Photographie du fabricant de soieries Gustave Framinet
Gustave Framinet, fabricant de soierie, photographié à Paris par Disdéri.

…Il faut que la pièce soit dès le commencement assez bien faite pour être reçue par les personnes qui l’ont commandée et que je ne perde pas mon temps. Je vais donc devenir complètement ouvrier, et depuis le grand matin jusqu’à la nuit. Je ne sortirai de mon métier que pour aller dîner…

Mon père a dû vous parler sans doute avec beaucoup d’avantage du caractère et de la bonne figure de mon patron. Je ne veux rien en rabattre.

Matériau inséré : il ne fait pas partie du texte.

/-- Open a matter context: its run and an extent for the ID that it holds, or an ID too; none when it must wait (R304, R320,
R346). -/
def State.openContext (s : State) (id : Option Nat) (tokens matter slot : Nat) : State × Option Nat :=
  let fmt := s.param P.kvFormat
  let ppl := contextRows tokens fmt
  let pages := ppl * s.rowEntries
  match (match id with
    | some q => some q
    | none => s.freeSeq) with
  | none => (s, none)
  | some q =>
    let c := s.cover pages 0
    if !c.2 then (c.1, none)
    else
      match c.1.lowestExtent pages, lowestRun c.1.kv.next.usedFrames allDies s.kvFirstFrame s.kvEndFrame pages with
      | some e, some a =>
        let r : SeqRec := {
          phase := .opened, fmt := fmt, gen := c.1.nextGen q, punnet := punnetOf tokens, keySlot := slot, keep := false,
          matter := matter, length := 0, droppedFrom := none, pagesPerList := ppl, extent := e, runPage := a,
          tokLogPage := 0, tokLogPages := 0, positionBase := 0, lastUsed := 0, reserved := 0, filling := true,
          runLp := false, base := s.adm.fingerprint }
        let s1 := c.1.modNext (fun t => { t with usedFrames := useOnAll t.usedFrames a pages })
        (s1.openSeq q r, some q)
      | _, _ => (c.1, none)

/-- Every frame that a sequence holds. -/
def State.seqFrames (s : State) (r : SeqRec) : List Nat :=
  allDies.flatMap (fun d => (List.range r.pagesPerList).flatMap (fun n => s.kv.next.rowFrames d r n s.rowEntries))

/-- A sequence becomes FREE: its frames, extent, token log and ID are given back, its entries cleared (R304, R308, R318). -/
def State.freeSeqOf (s : State) (q : Nat) : State :=
  match s.nextSeq q with
  | none => s
  | some r =>
    let e := s.rowEntries
    let clear := (List.range (r.pagesPerList * e)).map (fun i => (r.extent + i, Pte.none))
    let s1 := s.modNext (fun t => allDies.foldl (fun (u : KvTables) d => u.setPtes d clear)
      (t.freeFrames (s.seqFrames r)))
    let s2 := s1.modNext (fun t => { t with usedFrames := freeKeys t.usedFrames 0 (pageRange r.tokLogPage r.tokLogPages),
                                            seqs := t.seqs.erase q })
    State.edits (n := s.listedEntries r 0) { s2 with kv := { s2.kv with reported := s2.kv.reported.filter (· != q) } }

/-- Bundles that name a context learn that it has been released or dropped (R319). -/
def State.contextGone (s : State) (q : Nat) : State :=
  let mark := fun (x : Nat × Bundle) => if x.2.context = some q then (x.1, { x.2 with contextGone := true }) else x
  { s with adm := { s.adm with bundles := s.adm.bundles.map mark } }

/-! ## Moves of contexts (R323) -/

/-- The move rate in force.
DESIGN CHOICE, safe: log entry 30. -/
def State.rateInForce (s : State) : Nat :=
  if s.jobActive then min s.kv.moveRate ((s.job.planSet.map (·.moveLoopMax)).getD 0) else s.kv.moveRate

/-- A context is being moved. -/
def State.moving (s : State) (q : Nat) : Bool := s.kv.moves.any (fun m => m.seq == q)

/-- Start the move of a context to a new run; false when no run is free. -/
def State.startMove (s : State) (id : Option EntryId) (q : Nat) (r : SeqRec) (park : Bool) : State × Bool :=
  let pages := r.pagesPerList * s.rowEntries
  if park then
    match lowestRun s.kv.next.usedContext allDies (s.regionFirst .context)
        (s.regionFirst .context + s.regionPages .context) pages with
    | none => (s, false)
    | some a =>
      let s1 := s.modNext (fun t => { t with usedContext := useOnAll t.usedContext a pages })
      ({ s1 with kv := { s1.kv with moves := s1.kv.moves ++ [⟨q, true, id, 0, r.runPage, a, pages⟩] } }, true)
  else
    let c := s.cover pages 0
    match (if c.2 then lowestRun c.1.kv.next.usedFrames allDies s.kvFirstFrame s.kvEndFrame pages else none) with
    | none => (c.1, false)
    | some a =>
      let s1 := c.1.modNext (fun t => { t with usedFrames := useOnAll t.usedFrames a pages })
      ({ s1 with kv := { s1.kv with moves := s1.kv.moves ++ [⟨q, false, id, 0, r.runPage, a, pages⟩] } }, true)

/-- The frames of a context's run whose rows have been dropped. -/
def State.droppedRun (s : State) (r : SeqRec) : List Nat :=
  allDies.flatMap (fun d => ((List.range r.pagesPerList).filter (fun n => (s.kv.next.rowPte d r 0 n).dropped)).flatMap
    (fun n => (runRow r n s.rowEntries).map (frameOf r.runLp d)))

/-- Re-point a context's entries to the run it has been moved to, and give back the old run and the places of dropped rows. -/
def State.finishMove (s : State) (m : Move) : State :=
  match s.nextSeq m.seq with
  | none => s
  | some r =>
    let e := s.rowEntries
    let r' := { r with runPage := m.dstPage, runLp := m.park, phase := if m.park then .contextParked else .contextHbm }
    let old := s.seqFrames r ++ s.droppedRun r'
    let cells := (List.range e).flatMap (fun j => (List.range r.pagesPerList).map (fun n => (j, n)))
    let point := fun (u : KvTables) (d : DieId) (x : Nat × Nat) =>
      let p := u.rowPte d r x.1 x.2
      (rowIndex r x.1 x.2, { p with frame := frameOf m.park d (m.dstPage + x.1 * r.pagesPerList + x.2) })
    let s1 := s.modNext (fun t => allDies.foldl (fun (u : KvTables) d =>
      u.setPtes d ((cells.filter (fun (x : Nat × Nat) => (u.rowPte d r x.1 x.2).valid)).map (point u d)))
      (t.freeFrames old))
    let s2 := (s1.setSeq m.seq r').edits (s.listedEntries r 0)
    let s3 := { s2 with kv := { s2.kv with moves := s2.kv.moves.filter (fun x => x.seq != m.seq) } }
    match m.id with
    | some id => { s3 with kv := { s3.kv with done := s3.kv.done ++ [(id, .ok)] } }
    | none => s3

/-- The moves whose last page the beat in progress carries take effect at its end. -/
def State.finishMoves (s : State) : State :=
  (s.kv.moves.filter (fun m => decide (m.pages ≤ m.moved))).foldl State.finishMove s

/-- Pages of the move that the rate lets the coming beat carry. -/
def State.moveWant (s : State) : Nat :=
  match s.kv.moves with
  | [] => 0
  | m :: _ => min s.rateInForce (m.pages - m.moved)

/-- The frames that the next n pages of the move are written to. -/
def State.moveFrames (s : State) (n : Nat) : List Nat :=
  match s.kv.moves with
  | [] => []
  | m :: _ => allDies.flatMap (fun d => (pageRange (m.dstPage + m.moved) n).map (frameOf m.park d))

/-- Pages of the move that the coming beat carries: none while a keying list has no room for them (R420). -/
def State.movePages (s : State) : Nat := if (s.engineFull (s.moveFrames s.moveWant)).isSome then 0 else s.moveWant

/-- The move's share of the coming beat's batch descriptor, S13 to S15 (R257, R323). -/
def State.moveWords (s : State) : List W32 :=
  match s.kv.moves with
  | [] => [0, 0, 0]
  | m :: _ =>
    let n := s.movePages
    if n = 0 then [0, 0, 0]
    else [BitVec.ofNat 32 ((m.srcPage + m.moved) * 256), BitVec.ofNat 32 ((m.dstPage + m.moved) * 256),
          BitVec.ofNat 32 ((if m.park then 2 else 1) * 2 ^ 30 + n)]

/-- Count n pages as moved. -/
def State.advanceMove (s : State) (n : Nat) : State :=
  match s.kv.moves with
  | [] => s
  | m :: ms => { s with kv := { s.kv with moves := { m with moved := m.moved + n } :: ms } }

/-- The key slot of the move's context. -/
def State.moveSlot (s : State) : Nat :=
  match s.kv.moves with
  | [] => 0
  | m :: _ => ((s.nextSeq m.seq).map (·.keySlot)).getD 0

/-- A move that waits for a keying list is logged (R420). -/
def State.moveDeferred (s : State) : State :=
  match s.engineFull (s.moveFrames s.moveWant) with
  | some e => s.keyingDeferred e
  | none => s

/-- While plans run, the coming beat's plan moves the pages: their attributes change at the boundary. -/
def State.steerMove (s : State) : State :=
  (s.moveDeferred.rekey (s.moveFrames s.movePages) s.moveSlot).advanceMove s.movePages

/-- While no job runs the hub moves the pages itself (R216). -/
def State.hubMove (s : State) : State :=
  match s.kv.moves with
  | [] => s
  | m :: _ =>
    let n := s.movePages
    let s1 := allDies.foldl (fun (t : State) d =>
      ((t.extMet (!m.park) d ((m.srcPage + m.moved) * 65536) (n * 65536)).keyWholeRange m.park d (m.dstPage + m.moved)
        s.moveSlot n).extPut m.park d
        ((m.dstPage + m.moved) * 65536) (s.extGet (!m.park) d ((m.srcPage + m.moved) * 65536) (n * 65536))) s.moveDeferred
    s1.advanceMove n

/-! ## Page edits (R318, R319) -/

/-- A request that is ADMITTED or ACTIVE holds a context. -/
def State.contextHeld (s : State) (q : Nat) : Bool :=
  s.adm.requests.any (fun (x : Nat × Request) =>
    x.2.phase != .queued && (x.2.context == some q || (x.2.isContext && x.2.seq == some q)))

/-- The states in which an edit is allowed (R318). -/
def editAllowed (e : PageEdit) (p : SeqPhase) (filling : Bool) : Bool :=
  match e with
  | .keep _ => p == .opened && !filling || p == .kept
  | .release => p != .opened
  | .truncate _ => p == .kept
  | .drop _ => p == .kept || p == .contextHbm
  | .park => p == .contextHbm
  | .unpark => p == .contextParked

/-- The positions that an edit may name (R345). -/
def editInRange (e : PageEdit) (length : Nat) : Bool :=
  match e with
  | .truncate p => decide (p ≤ length)
  | .drop p => decide (p < length)
  | _ => true

/-- An edit of a context waits while requests hold it (R319). -/
def editDefers : PageEdit → Bool
  | .release | .drop _ | .park => true
  | _ => false
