-- ==== Sys2Proof/Machine/Admission.lean ====
section
/-! DEFINITION. Requests, bundles, cache slots, revocation, batches and the admission cycle (R249 to R265, R304, R312, R313,
R320, R341 to R348). -/

namespace Sys2Proof.Machine

/-! ## Adapters, slots and pins -/

/-- The registered adapter of a handle: its copy has ended (R246). -/
def State.adapter? (s : State) (h : Nat) : Option Adapter := (s.adm.adapters.find? h).filter (·.copied)

/-- The adapter of a registration number, with its handle. -/
def State.bySerial (s : State) (n : Nat) : Option (Nat × Adapter) :=
  List.find? (fun (x : Nat × Adapter) => x.2.serial == n) s.adm.adapters

/-- An adapter is trained by the job that is present (R273). -/
def State.inTraining (s : State) (h : Nat) : Bool := s.job.trains.any (fun t => t.handle == h)

/-- Requests that hold a cache slot. -/
def State.slotUsers (s : State) (n : Nat) : Nat :=
  s.adm.requests.countP (fun (x : Nat × Request) => x.2.slot == some n)

/-- A live bundle keeps a standing pin on an adapter (R249). -/
def State.held (s : State) (serial : Nat) : Bool :=
  s.adm.bundles.any (fun (x : Nat × Bundle) => x.2.hold && !x.2.revoked && x.2.adapter == serial)

/-- The pin count of a slot: requests, the standing pin, and the job's pin (R250, R254, R271). -/
def State.slotPins (s : State) (n : Nat) (c : CacheSlot) : Nat :=
  s.slotUsers n + (if s.held c.adapter then 1 else 0) + (if c.trained then 1 else 0)

/-- The slot that holds an adapter for serving. -/
def State.slotOf (s : State) (serial : Nat) : Option (Nat × CacheSlot) :=
  List.find? (fun (x : Nat × CacheSlot) => x.2.adapter == serial && !x.2.trained) s.adm.slots

/-- Free a cache slot. -/
def State.dropSlot (s : State) (n : Nat) : State :=
  { s with adm := { s.adm with slots := s.adm.slots.erase n, fills := s.adm.fills.filter (· != n) } }

/-- Replace a cache slot. -/
def State.setSlot (s : State) (n : Nat) (c : CacheSlot) : State :=
  { s with adm := { s.adm with slots := s.adm.slots.insert n c } }

/-- The unpinned RESIDENT slot whose last admission is oldest, of those the lowest index (R254). -/
def State.oldestSlot (s : State) : Option Nat :=
  (s.adm.slots.foldl (fun (a : Option (Nat × CacheSlot)) (x : Nat × CacheSlot) =>
    if x.2.phase = .resident ∧ s.slotPins x.1 x.2 = 0 then
      match a with
      | some b => if x.2.lastAdmit < b.2.lastAdmit then some x else a
      | none => some x
    else a) none).map (fun (x : Nat × CacheSlot) => x.1)

/-- The slot that an adapter without one receives (R254). -/
def State.pickSlot (s : State) : Option Nat :=
  match firstGap 1024 0 s.adm.slots with
  | some n => some n
  | none => s.oldestSlot

/-- The HBM frames of a cache slot on every die. -/
def State.slotFrames (s : State) (n : Nat) : List Nat :=
  allDies.flatMap (fun d => (pageRange (s.regionFirst .cache + n * s.layoutOf 1) (s.layoutOf 1)).map (frameOf false d))

/-- A slot for an adapter: the one it has, or one that is rekeyed and filled (R253, R254); none when it must wait.
DEDUCED, unsafe: log entry 144. -/
def State.getSlot (s : State) (h : Nat) (a : Adapter) : State × Option Nat :=
  match s.slotOf a.serial with
  | some (n, c) => (s.setSlot n { c with lastAdmit := s.beat.count + 1 }, some n)
  | none =>
    match s.pickSlot with
    | none => (s, none)
    | some n =>
      match s.engineFull (s.slotFrames n) with
      | some e => (s.keyingDeferred e, none)
      | none =>
        let c : CacheSlot := { phase := .filling, adapter := a.serial, handle := h, trained := false,
                               lastAdmit := s.beat.count + 1,
                               chunksLeft := fillChunks a.slotPages (s.param P.fillChunkBlocks), chunksDone := 0,
                               ready := false }
        let s1 := ((s.dropSlot n).setSlot n c).rekey (s.slotFrames n) a.keySlot
        ({ s1 with adm := { s1.adm with fills := s1.adm.fills ++ [n] } }, some n)

/-! ## Requests leave (R250, R260, R304, R343, R350) -/

/-- A request's own sequence is one that a table fault named (R312). -/
def State.seqFaulted (s : State) (r : Request) : Bool := (r.seq.map s.adm.faultedSeqs.contains).getD false

/-- A request's sequence is retained: KEEP is set, and it is neither one that is never continued nor one that a table fault named
(R260, R304, R312). -/
def State.keepsSeq (s : State) (r : Request) (st : Status) : Bool :=
  st != .adapterRevoked && st != .tenantReleased && !(st == .ptInconsistent && s.seqFaulted r)
    && ((r.seq.bind s.nextSeq).map (·.keep)).getD false

/-- What becomes of a request's sequence. -/
def State.leaveSeq (s : State) (r : Request) (st : Status) : State :=
  match r.seq with
  | none => s
  | some q =>
    if r.isContext then
      (if st = .ok then s
       else if st = .ptInconsistent then
         s.modSeq q (fun x => { x with phase := .contextHbm, filling := false, droppedFrom := some 0, reserved := 0 })
       else s.freeSeqOf q)
    else if s.keepsSeq r st then s.modSeq q (fun x => { x with phase := .kept, reserved := 0 })
    else s.freeSeqOf q

/-- FINISH of a request that completes OK: 0 MAX_NEW, 1 STOP_TOKEN; when both hold it is a free value.
DESIGN CHOICE, safe: log entry 50. -/
def finishOf (r : Request) : Nat :=
  if r.stopHit then (if r.f.maxNew ≤ r.produced then Config.finishBoth r.f.maxNew r.f.stopToken % 2 else 1) else 0

/-- The completion of a request. -/
def State.requestAnswer (s : State) (idx : Nat) (r : Request) (st : Status) : Answer :=
  if r.isContext then ⟨opPrefill, st, if st = .ok then r.seq.getD 0 else 0, 0, 0⟩
  else
    let fin := if st = .ok then finishOf r else 2
    ⟨opSubmit, st, submitResult r.produced idx fin true, if s.keepsSeq r st then r.seq.getD noSeq else noSeq, 0⟩

/-- CANCELs whose requests have all left complete (R344). -/
def State.settleCancels (s : State) : State :=
  let done := s.adm.cancels.filter (fun c => c.left.isEmpty)
  done.foldl (fun (t : State) c =>
      t.post c.id ⟨opCancel, if c.count = 0 then .noRequest else .ok, c.count, 0, 0⟩)
    { s with adm := { s.adm with cancels := s.adm.cancels.filter (fun c => !c.left.isEmpty) } }

/-- Nothing keeps a revoking adapter: its registration's copy has ended (R246), no request holds it, and each of its slots has a pin
count of zero, a FILLING slot counting as pinned (R254, R259). -/
def State.unpinned (s : State) (a : Adapter) : Bool :=
  a.copied
    && !(s.adm.requests.any (fun (x : Nat × Request) => x.2.adapter == some a.serial && x.2.phase != .queued))
    && s.adm.slots.all (fun (x : Nat × CacheSlot) =>
      x.2.adapter != a.serial || (x.2.phase != .filling && s.slotPins x.1 x.2 == 0))

/-- A revoking adapter whose pins have gone: its slots become FREE, its handle is freed and its evictions complete (R259). -/
def State.freeRevoked (s : State) (h : Nat) (a : Adapter) : State :=
  if !s.unpinned a then s
  else
    let mine := AMap.keys (s.adm.slots.filter (fun (x : Nat × CacheSlot) => x.2.adapter == a.serial))
    let s1 := mine.foldl State.dropSlot s
    let s2 := { s1 with adm := { s1.adm with adapters := s1.adm.adapters.erase h } }
    a.evictions.foldl (fun (t : State) e => t.postStatus e opEvict .ok) s2

/-- Free every revoking adapter whose pins have gone. -/
def State.settleRevoked (s : State) : State :=
  (s.adm.adapters.filter (fun (x : Nat × Adapter) => x.2.revoking)).foldl
    (fun (t : State) (x : Nat × Adapter) => t.freeRevoked x.1 x.2) s

/-- Fills whose last chunk the beat in progress carries are complete (R253), and revocations that waited for them go on (R259). The
slots of a trained adapter are filled by the job's preparation (R271). -/
def State.completeFills (s : State) : State :=
  let done := fun (x : Nat × CacheSlot) =>
    if x.2.phase = .filling ∧ x.2.chunksLeft = 0 ∧ !x.2.trained then (x.1, { x.2 with phase := .resident, ready := true }) else x
  State.settleRevoked { s with adm := { s.adm with slots := s.adm.slots.map done } }

/-- A request completes: its completion is posted, its pins are released, and what waited for it goes on. -/
def State.finishReq (s : State) (idx : Nat) (st : Status) : State :=
  match s.adm.requests.find? idx with
  | none => s
  | some r =>
    let s1 := (s.post r.id (s.requestAnswer idx r st)).leaveSeq r st
    let drop := fun (c : CancelWait) => { c with left := c.left.filter (· != idx) }
    let s2 := { s1 with adm := { s1.adm with requests := s1.adm.requests.erase idx,
                                             cancels := s1.adm.cancels.map drop } }
    s2.settleRevoked

/-- Several requests complete in REQ_INDEX order. -/
def State.finishAll (s : State) (idxs : List Nat) (st : Status) : State :=
  (idxs.foldl (fun (t : State) i => t.finishReq i st) s).settleCancels

/-- The requests for which a condition holds. -/
def State.requestsThat (s : State) (p : Request → Bool) : List Nat :=
  AMap.keys (s.adm.requests.filter (fun (x : Nat × Request) => p x.2))

/-- Change a request. -/
def State.modReq (s : State) (idx : Nat) (g : Request → Request) : State :=
  { s with adm := { s.adm with requests := s.adm.requests.modify idx g } }

/-- A request is to leave at the next schedule-slot-0 boundary, unless it already is.
DEDUCED, unsafe: log entry 154. -/
def Request.leave (r : Request) (st : Status) : Request := { r with leaving := some (r.leaving.getD st) }

/-- The requests that are to leave complete now. -/
def State.leaveNow (s : State) : State :=
  (s.requestsThat (fun r => r.leaving.isSome)).foldl (fun (t : State) i =>
    t.finishReq i (((t.adm.requests.find? i).bind (·.leaving)).getD .ok)) s |>.settleCancels

/-! ## Steps end (R258, R260, R312, R313, R321) -/

/-- The rows that a request takes part in a step with: 0 decode, 1 prompt, 2 context, 3 dropped range (R258). -/
def Request.kind (r : Request) : Nat :=
  if r.isContext then 2
  else if r.reFrom < r.reTo then 3
  else if r.promptDone < r.f.promptTokens then 1
  else 0

/-- The most recent output token of a request is its STOP_TOKEN (R343). -/
def State.stopSeen (s : State) (r : Request) : Bool :=
  r.f.stopEn && 0 < r.produced
    && leNat (s.windowGet (r.f.outOffset + 4 * (r.produced - 1)) 4) == r.f.stopToken.toNat

/-- A request whose step has given a token ends with it (R343).
DEDUCED, unsafe: log entry 52. -/
def State.afterToken (s : State) (idx : Nat) : State :=
  match s.adm.requests.find? idx with
  | none => s
  | some r =>
    if s.stopSeen r then s.modReq idx (fun x => { x.leave .ok with stopHit := x.leaving.isNone })
    else if r.f.maxNew ≤ r.produced then s.modReq idx (fun x => x.leave .ok)
    else s

/-- The tokens of a request that the step processed are committed (R313, R321).
DEDUCED, unsafe: log entry 52. -/
def State.commitReq (s : State) (idx : Nat) (r : Request) : State :=
  let n := r.stepTokens
  let q := r.seq.getD 0
  let clear := fun (x : Request) => { x with stepTokens := 0, stepDecode := false }
  match r.kind with
  | 2 =>
    let s1 := (s.modSeq q (fun x => { x with length := x.length + n })).modReq idx
      (fun x => { clear x with promptDone := x.promptDone + n })
    if r.f.promptTokens ≤ r.promptDone + n then
      (s1.modSeq q (fun x => { x with phase := .contextHbm, filling := false })).modReq idx (fun x => x.leave .ok)
    else s1
  | 3 =>
    let s1 := (s.bump P.kvReprefillTokens n).modReq idx (fun x => { clear x with reFrom := x.reFrom + n })
    if r.reTo ≤ r.reFrom + n then s1.modSeq q (fun x => { x with droppedFrom := none }) else s1
  | 1 =>
    let s1 := (s.modSeq q (fun x => { x with length := x.length + n })).modReq idx
      (fun x => { clear x with promptDone := x.promptDone + n })
    if r.f.promptTokens ≤ r.promptDone + n then (s1.modReq idx (fun x => { x with produced := 1 })).afterToken idx
    else s1
  | _ =>
    ((s.modSeq q (fun x => { x with length := x.length + 1 })).modReq idx
      (fun x => { clear x with produced := x.produced + 1 })).afterToken idx

/-- The request uses a faulted sequence. -/
def Request.faulted (r : Request) (qs : List Nat) : Bool :=
  ((r.seq.map qs.contains).getD false) || ((r.context.map qs.contains).getD false)

/-- What a table fault makes of a sequence that no request owns any more: a KEPT one becomes FREE, and a context must be prefilled
again (R312). -/
def State.dropFaulted (s : State) (q : Nat) : State :=
  match s.nextSeq q with
  | none => s
  | some r =>
    match r.phase with
    | .kept => s.freeSeqOf q
    | .contextHbm | .contextParked => s.modSeq q (fun x => { x with phase := .contextHbm, droppedFrom := some 0 })
    | .opened => s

Au contraire je dois dire qu’il a un bon cœur, qu’il aime bien ses enfants, qu’il est parfaitement instruit dans sa partie et très à même de l’enseigner aux autres. Mais il est excessivement irritable et son humeur est parfois assez maussade. Sa femme, qui n’est pas du tout commune, est froide et même un peu sévère ; cependant elle ne laisse pas de causer presque continuellement, lorsqu’elle ne corrige pas ses deux enfants qui sont là tout autour à crier sans cesse ou à se livrer sur la soie à des excès encore plus effrayants. Puisque je passe en revue toute la maison, il me reste à parler de trois ouvrières qui travaillent pour leur compte dans l’atelier. Elles sont assez causeuses, et comme toutes les ouvrières, un peu trop intéressées.

Lyon, le 12 juillet 1854.

Cet homme est irascible, maussade fort souvent et intéressé, mais c’est là le fait de tous ceux qui sont dans sa condition, et partout ailleurs, j’aurais rencontré, je crois, ces tendances, surtout la dernière. Même je crois que beaucoup d’autres n’auraient pas pour moi certains égards que lui conserve toujours. Ses moments d’humeur se passent sans qu’il en retombe rien sur moi. J’en suis quitte pour entendre quelques sermons, quelques reproches adressés aux jeunes ouvrières, et dans lesquels se trouvent toujours quelques paroles adroites jetées à mon adresse. D’autres fois, sa colère éclate en actions violentes. Mais elle retombe sur ses enfants que j’ai la souffrance de voir maltraiter sous mes yeux ; bienheureux quand je ne suis pas la cause involontaire de ces malheureuses crises !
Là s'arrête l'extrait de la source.